= 2009 World Championships in Athletics – Men's 400 metres =

The men's 400 metres at the 2009 World Championships in Athletics was held at the Olympic Stadium on 18, 19 and 21 August. The winning margin was 0.54 seconds.

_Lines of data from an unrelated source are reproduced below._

/-! `State.retire` changes the acting core alone. -/

@[simp] theorem State.retire_others (s : State) : (s.retire).others = s.others := by unfold State.retire; simp only []; split <;> rfl
@[simp] theorem State.retire_agenda (s : State) : (s.retire).agenda = s.agenda := by unfold State.retire; simp only []; split <;> rfl
@[simp] theorem State.retire_free (s : State) : (s.retire).free = s.free := by unfold State.retire; simp only []; split <;> rfl
@[simp] theorem State.retire_mem (s : State) : (s.retire).mem = s.mem := by unfold State.retire; simp only []; split <;> rfl
@[simp] theorem State.retire_mpois (s : State) : (s.retire).mpois = s.mpois := by unfold State.retire; simp only []; split <;> rfl
@[simp] theorem State.retire_flips (s : State) : (s.retire).flips = s.flips := by unfold State.retire; simp only []; split <;> rfl
@[simp] theorem State.retire_sweeps (s : State) : (s.retire).sweeps = s.sweeps := by unfold State.retire; simp only []; split <;> rfl
@[simp] theorem State.retire_rows (s : State) : (s.retire).rows = s.rows := by unfold State.retire; simp only []; split <;> rfl
@[simp] theorem State.retire_clusters (s : State) : (s.retire).clusters = s.clusters := by unfold State.retire; simp only []; split <;> rfl
@[simp] theorem State.retire_out (s : State) : (s.retire).out = s.out := by unfold State.retire; simp only []; split <;> rfl
@[simp] theorem State.retire_stack (s : State) : (s.retire).stack = s.stack := by unfold State.retire; simp only []; split <;> rfl
@[simp] theorem State.retire_drains (s : State) : (s.retire).drains = s.drains := by unfold State.retire; simp only []; split <;> rfl
@[simp] theorem State.retire_l2tlb (s : State) : (s.retire).l2tlb = s.l2tlb := by unfold State.retire; simp only []; split <;> rfl
@[simp] theorem State.retire_scans (s : State) : (s.retire).scans = s.scans := by unfold State.retire; simp only []; split <;> rfl
@[simp] theorem State.retire_twins (s : State) : (s.retire).twins = s.twins := by unfold State.retire; simp only []; split <;> rfl
@[simp] theorem State.retire_parts (s : State) : (s.retire).parts = s.parts := by unfold State.retire; simp only []; split <;> rfl
@[simp] theorem State.retire_ctxs (s : State) : (s.retire).ctxs = s.ctxs := by unfold State.retire; simp only []; split <;> rfl
@[simp] theorem State.retire_queues (s : State) : (s.retire).queues = s.queues := by unfold State.retire; simp only []; split <;> rfl
@[simp] theorem State.retire_launches (s : State) : (s.retire).launches = s.launches := by unfold State.retire; simp only []; split <;> rfl
@[simp] theorem State.retire_nextLid (s : State) : (s.retire).nextLid = s.nextLid := by unfold State.retire; simp only []; split <;> rfl
@[simp] theorem State.retire_succs (s : State) : (s.retire).succs = s.succs := by unfold State.retire; simp only []; split <;> rfl
@[simp] theorem State.retire_images (s : State) : (s.retire).images = s.images := by unfold State.retire; simp only []; split <;> rfl
@[simp] theorem State.retire_nets (s : State) : (s.retire).nets = s.nets := by unfold State.retire; simp only []; split <;> rfl
@[simp] theorem State.retire_tables (s : State) : (s.retire).tables = s.tables := by unfold State.retire; simp only []; split <;> rfl
@[simp] theorem State.retire_unpins (s : State) : (s.retire).unpins = s.unpins := by unfold State.retire; simp only []; split <;> rfl
@[simp] theorem State.retire_gates (s : State) : (s.retire).gates = s.gates := by unfold State.retire; simp only []; split <;> rfl
@[simp] theorem State.retire_leases (s : State) : (s.retire).leases = s.leases := by unfold State.retire; simp only []; split <;> rfl
@[simp] theorem State.retire_lwaits (s : State) : (s.retire).lwaits = s.lwaits := by unfold State.retire; simp only []; split <;> rfl
@[simp] theorem State.retire_lserial (s : State) : (s.retire).lserial = s.lserial := by unfold State.retire; simp only []; split <;> rfl
@[simp] theorem State.retire_msgs (s : State) : (s.retire).msgs = s.msgs := by unfold State.retire; simp only []; split <;> rfl
@[simp] theorem State.retire_nmsgs (s : State) : (s.retire).nmsgs = s.nmsgs := by unfold State.retire; simp only []; split <;> rfl
@[simp] theorem State.retire_puts (s : State) : (s.retire).puts = s.puts := by unfold State.retire; simp only []; split <;> rfl
@[simp] theorem State.retire_putOuts (s : State) : (s.retire).putOuts = s.putOuts := by unfold State.retire; simp only []; split <;> rfl
@[simp] theorem State.retire_putIns (s : State) : (s.retire).putIns = s.putIns := by unfold State.retire; simp only []; split <;> rfl
@[simp] theorem State.retire_putSer (s : State) : (s.retire).putSer = s.putSer := by unfold State.retire; simp only []; split <;> rfl
@[simp] theorem State.retire_putNos (s : State) : (s.retire).putNos = s.putNos := by unfold State.retire; simp only []; split <;> rfl
@[simp] theorem State.retire_stores (s : State) : (s.retire).stores = s.stores := by unfold State.retire; simp only []; split <;> rfl
@[simp] theorem State.retire_dirties (s : State) : (s.retire).dirties = s.dirties := by unfold State.retire; simp only []; split <;> rfl
@[simp] theorem State.retire_failed (s : State) : (s.retire).failed = s.failed := by unfold State.retire; simp only []; split <;> rfl
@[simp] theorem State.retire_tephra (s : State) : (s.retire).tephra = s.tephra := by unfold State.retire; simp only []; split <;> rfl
@[simp] theorem State.retire_evBase (s : State) : (s.retire).evBase = s.evBase := by unfold State.retire; simp only []; split <;> rfl
@[simp] theorem State.retire_evLg (s : State) : (s.retire).evLg = s.evLg := by unfold State.retire; simp only []; split <;> rfl
@[simp] theorem State.retire_evProd (s : State) : (s.retire).evProd = s.evProd := by unfold State.retire; simp only []; split <;> rfl
@[simp] theorem State.retire_evCons (s : State) : (s.retire).evCons = s.evCons := by unfold State.retire; simp only []; split <;> rfl
@[simp] theorem State.retire_evLost (s : State) : (s.retire).evLost = s.evLost := by unfold State.retire; simp only []; split <;> rfl
@[simp] theorem State.retire_dieEv (s : State) : (s.retire).dieEv = s.dieEv := by unfold State.retire; simp only []; split <;> rfl
@[simp] theorem State.retire_time (s : State) : (s.retire).time = s.time := by unfold State.retire; simp only []; split <;> rfl
@[simp] theorem State.retire_winBase (s : State) : (s.retire).winBase = s.winBase := by unfold State.retire; simp only []; split <;> rfl
@[simp] theorem State.retire_winCount (s : State) : (s.retire).winCount = s.winCount := by unfold State.retire; simp only []; split <;> rfl
@[simp] theorem State.retire_windows (s : State) : (s.retire).windows = s.windows := by unfold State.retire; simp only []; split <;> rfl
@[simp] theorem State.retire_peers (s : State) : (s.retire).peers = s.peers := by unfold State.retire; simp only []; split <;> rfl
@[simp] theorem State.retire_pcie (s : State) : (s.retire).pcie = s.pcie := by unfold State.retire; simp only []; split <;> rfl
@[simp] theorem State.retire_clock (s : State) : (s.retire).clock = s.clock := by unfold State.retire; simp only []; split <;> rfl
@[simp] theorem State.retire_start (s : State) : (s.retire).start = s.start := by unfold State.retire; simp only []; split <;> rfl
@[simp] theorem State.retire_boots (s : State) : (s.retire).boots = s.boots := by unfold State.retire; simp only []; split <;> rfl
@[simp] theorem State.retire_record (s : State) : (s.retire).record = s.record := by unfold State.retire; simp only []; split <;> rfl
@[simp] theorem State.retire_rollback (s : State) : (s.retire).rollback = s.rollback := by unfold State.retire; simp only []; split <;> rfl
@[simp] theorem State.retire_spdm (s : State) : (s.retire).spdm = s.spdm := by unfold State.retire; simp only []; split <;> rfl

The United States had a strong tradition in the event, with an American topping the Olympic 400 m podium every time since the 1988 Olympics. Similar to the 2007 World Championships, Jeremy Wariner and LaShawn Merritt were the clear favourites. However, on this occasion, recent form favoured the Olympic champion Merritt instead of the reigning world champion Wariner. Both Americans were undefeated that season but Merritt held the world-leading time of 44.50 seconds. A gold or silver medallist outside of these two competitors seemed unlikely; Bahamian Chris Brown, Irishman David Gillick, Frenchman Leslie Djhone and the other two runners from the United States (Gil Roberts and Lionel Larry) were seen to be capable of a bronze at best.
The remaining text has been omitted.